As our industry continues to rebound from the turbulence of late 1998, many lenders find themselves faced with the challenge of operating in an increasingly competitive market that offers decreasing loan quality.

Appraisal reviews are one area that seems to really highlight this problem. Many lenders have successfully relied on additional software to improve appraisal reviews. But some have improperly tried to base loan decisions on supplemental reports that have inferior data, such as drive-by appraisals and field reviews. Applying a more uniform standard to appraisal analysis has become an increasingly daunting task.

Many agree that the appraisal review process is both art and science. But we still see many inconsistencies with the supposedly more objective part of this analysis, the science or technical application of appraisal reviews.

For example, in April 1996, with little fanfare, a voluntary standard was adopted for measuring and calculating the gross living area of detached and attached single-family residential buildings.

Though approved two years ago by the American National Standards Institute, use of the guidelines is not mandatory, and they have yet to be embraced or promoted by the real estate profession.

ANSI functions as the coordinator of the private-sector voluntary standardization system in the United States. The intent of the standard is to ensure that the size of single-family homes is measured in a uniform and consistent manner by tax assessors, Realtors, builders, architects, and appraisers. Though professional organizations representing each of these groups participated in drafting the standard, differing techniques for measurement and calculation of square footage are still used.

This has proven confusing to the consumer, the end-user of this information, and it has prompted increasing litigation.

Why can't anyone comparing blueprints of two homes be able to tell which one will truly offer the most usable living space? Can the judge resolving a tax appeal dispute feel confident that an appraisal report in evidence will reflect the same data as the public record? Shouldn't the prospective buyer of a home expect that an enclosed porch or finished basement will not be included in the listed square footage?

Interaction among real estate professionals must become more meaningful and productive so that comparisons are meaningful.

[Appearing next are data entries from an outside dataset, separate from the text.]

@[simp] theorem Ctx.wg_pc (c : Ctx) (d : Reg) (v : W64) : (c.wg d v).pc = c.pc := by unfold Ctx.wg; split <;> rfl
@[simp] theorem Ctx.wg_k (c : Ctx) (d : Reg) (v : W64) : (c.wg d v).k = c.k := by unfold Ctx.wg; split <;> rfl
@[simp] theorem Ctx.wg_v (c : Ctx) (d : Reg) (v : W64) : (c.wg d v).v = c.v := by unfold Ctx.wg; split <;> rfl
@[simp] theorem Ctx.wg_pd (c : Ctx) (d : Reg) (v : W64) : (c.wg d v).pd = c.pd := by unfold Ctx.wg; split <;> rfl
@[simp] theorem Ctx.wg_stat (c : Ctx) (d : Reg) (v : W64) : (c.wg d v).stat = c.stat := by unfold Ctx.wg; split <;> rfl
@[simp] theorem Ctx.wg_ctxb (c : Ctx) (d : Reg) (v : W64) : (c.wg d v).ctxb = c.ctxb := by unfold Ctx.wg; split <;> rfl
@[simp] theorem Ctx.wg_otpc (c : Ctx) (d : Reg) (v : W64) : (c.wg d v).otpc = c.otpc := by unfold Ctx.wg; split <;> rfl
@[simp] theorem Ctx.wg_region (c : Ctx) (d : Reg) (v : W64) : (c.wg d v).region = c.region := by unfold Ctx.wg; split <;> rfl
@[simp] theorem Ctx.wg_pasid (c : Ctx) (d : Reg) (v : W64) : (c.wg d v).pasid = c.pasid := by unfold Ctx.wg; split <;> rfl
@[simp] theorem Ctx.wg_supv (c : Ctx) (d : Reg) (v : W64) : (c.wg d v).supv = c.supv := by unfold Ctx.wg; split <;> rfl
@[simp] theorem Ctx.wg_cdepth (c : Ctx) (d : Reg) (v : W64) : (c.wg d v).cdepth = c.cdepth := by unfold Ctx.wg; split <;> rfl
@[simp] theorem Ctx.wg_wc (c : Ctx) (d : Reg) (v : W64) : (c.wg d v).wc = c.wc := by unfold Ctx.wg; split <;> rfl
@[simp] theorem Ctx.wg_waddr (c : Ctx) (d : Reg) (v : W64) : (c.wg d v).waddr = c.waddr := by unfold Ctx.wg; split <;> rfl
@[simp] theorem Ctx.wg_wctl (c : Ctx) (d : Reg) (v : W64) : (c.wg d v).wctl = c.wctl := by unfold Ctx.wg; split <;> rfl
@[simp] theorem Ctx.wg_stack (c : Ctx) (d : Reg) (v : W64) : (c.wg d v).stack = c.stack := by unfold Ctx.wg; split <;> rfl
@[simp] theorem Ctx.wk_pc (c : Ctx) (d : KReg) (v : W64) : (c.wk d v).pc = c.pc := by unfold Ctx.wk; split <;> rfl
@[simp] theorem Ctx.wk_g (c : Ctx) (d : KReg) (v : W64) : (c.wk d v).g = c.g := by unfold Ctx.wk; split <;> rfl
@[simp] theorem Ctx.wk_v (c : Ctx) (d : KReg) (v : W64) : (c.wk d v).v = c.v := by unfold Ctx.wk; split <;> rfl
@[simp] theorem Ctx.wk_pd (c : Ctx) (d : KReg) (v : W64) : (c.wk d v).pd = c.pd := by unfold Ctx.wk; split <;> rfl
@[simp] theorem Ctx.wk_stat (c : Ctx) (d : KReg) (v : W64) : (c.wk d v).stat = c.stat := by unfold Ctx.wk; split <;> rfl
@[simp] theorem Ctx.wk_ctxb (c : Ctx) (d : KReg) (v : W64) : (c.wk d v).ctxb = c.ctxb := by unfold Ctx.wk; split <;> rfl
@[simp] theorem Ctx.wk_otpc (c : Ctx) (d : KReg) (v : W64) : (c.wk d v).otpc = c.otpc := by unfold Ctx.wk; split <;> rfl
@[simp] theorem Ctx.wk_region (c : Ctx) (d : KReg) (v : W64) : (c.wk d v).region = c.region := by unfold Ctx.wk; split <;> rfl
@[simp] theorem Ctx.wk_pasid (c : Ctx) (d : KReg) (v : W64) : (c.wk d v).pasid = c.pasid := by unfold Ctx.wk; split <;> rfl
@[simp] theorem Ctx.wk_supv (c : Ctx) (d : KReg) (v : W64) : (c.wk d v).supv = c.supv := by unfold Ctx.wk; split <;> rfl
@[simp] theorem Ctx.wk_cdepth (c : Ctx) (d : KReg) (v : W64) : (c.wk d v).cdepth = c.cdepth := by unfold Ctx.wk; split <;> rfl
@[simp] theorem Ctx.wk_wc (c : Ctx) (d : KReg) (v : W64) : (c.wk d v).wc = c.wc := by unfold Ctx.wk; split <;> rfl
@[simp] theorem Ctx.wk_waddr (c : Ctx) (d : KReg) (v : W64) : (c.wk d v).waddr = c.waddr := by unfold Ctx.wk; split <;> rfl
@[simp] theorem Ctx.wk_wctl (c : Ctx) (d : KReg) (v : W64) : (c.wk d v).wctl = c.wctl := by unfold Ctx.wk; split <;> rfl
@[simp] theorem Ctx.wk_stack (c : Ctx) (d : KReg) (v : W64) : (c.wk d v).stack = c.stack := by unfold Ctx.wk; split <;> rfl
@[simp] theorem Ctx.wv_pc (c : Ctx) (d : Reg) (v : Vec) : (c.wv d v).pc = c.pc := rfl
@[simp] theorem Ctx.wv_g (c : Ctx) (d : Reg) (v : Vec) : (c.wv d v).g = c.g := rfl
@[simp] theorem Ctx.wv_k (c : Ctx) (d : Reg) (v : Vec) : (c.wv d v).k = c.k := rfl
@[simp] theorem Ctx.wv_pd (c : Ctx) (d : Reg) (v : Vec) : (c.wv d v).pd = c.pd := rfl
@[simp] theorem Ctx.wv_stat (c : Ctx) (d : Reg) (v : Vec) : (c.wv d v).stat = c.stat := rfl
@[simp] theorem Ctx.wv_ctxb (c : Ctx) (d : Reg) (v : Vec) : (c.wv d v).ctxb = c.ctxb := rfl
@[simp] theorem Ctx.wv_otpc (c : Ctx) (d : Reg) (v : Vec) : (c.wv d v).otpc = c.otpc := rfl
@[simp] theorem Ctx.wv_region (c : Ctx) (d : Reg) (v : Vec) : (c.wv d v).region = c.region := rfl
@[simp] theorem Ctx.wv_pasid (c : Ctx) (d : Reg) (v : Vec) : (c.wv d v).pasid = c.pasid := rfl
@[simp] theorem Ctx.wv_supv (c : Ctx) (d : Reg) (v : Vec) : (c.wv d v).supv = c.supv := rfl
@[simp] theorem Ctx.wv_cdepth (c : Ctx) (d : Reg) (v : Vec) : (c.wv d v).cdepth = c.cdepth := rfl
@[simp] theorem Ctx.wv_wc (c : Ctx) (d : Reg) (v : Vec) : (c.wv d v).wc = c.wc := rfl
@[simp] theorem Ctx.wv_waddr (c : Ctx) (d : Reg) (v : Vec) : (c.wv d v).waddr = c.waddr := rfl
@[simp] theorem Ctx.wv_wctl (c : Ctx) (d : Reg) (v : Vec) : (c.wv d v).wctl = c.wctl := rfl
@[simp] theorem Ctx.wv_stack (c : Ctx) (d : Reg) (v : Vec) : (c.wv d v).stack = c.stack := rfl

Perhaps those with significant influence in the lending and real estate industries should begin a grass-roots call for the universal application of the ANSI standards and make adherence to them a requirement for clients and vendors.

By standardizing the key information we deal with on a regular basis, we not only improve the way we do business but also protect the consumer. Mr. Moore is a corporate appraiser at MLN USA, a Middletown, Conn., subprime mortgage company.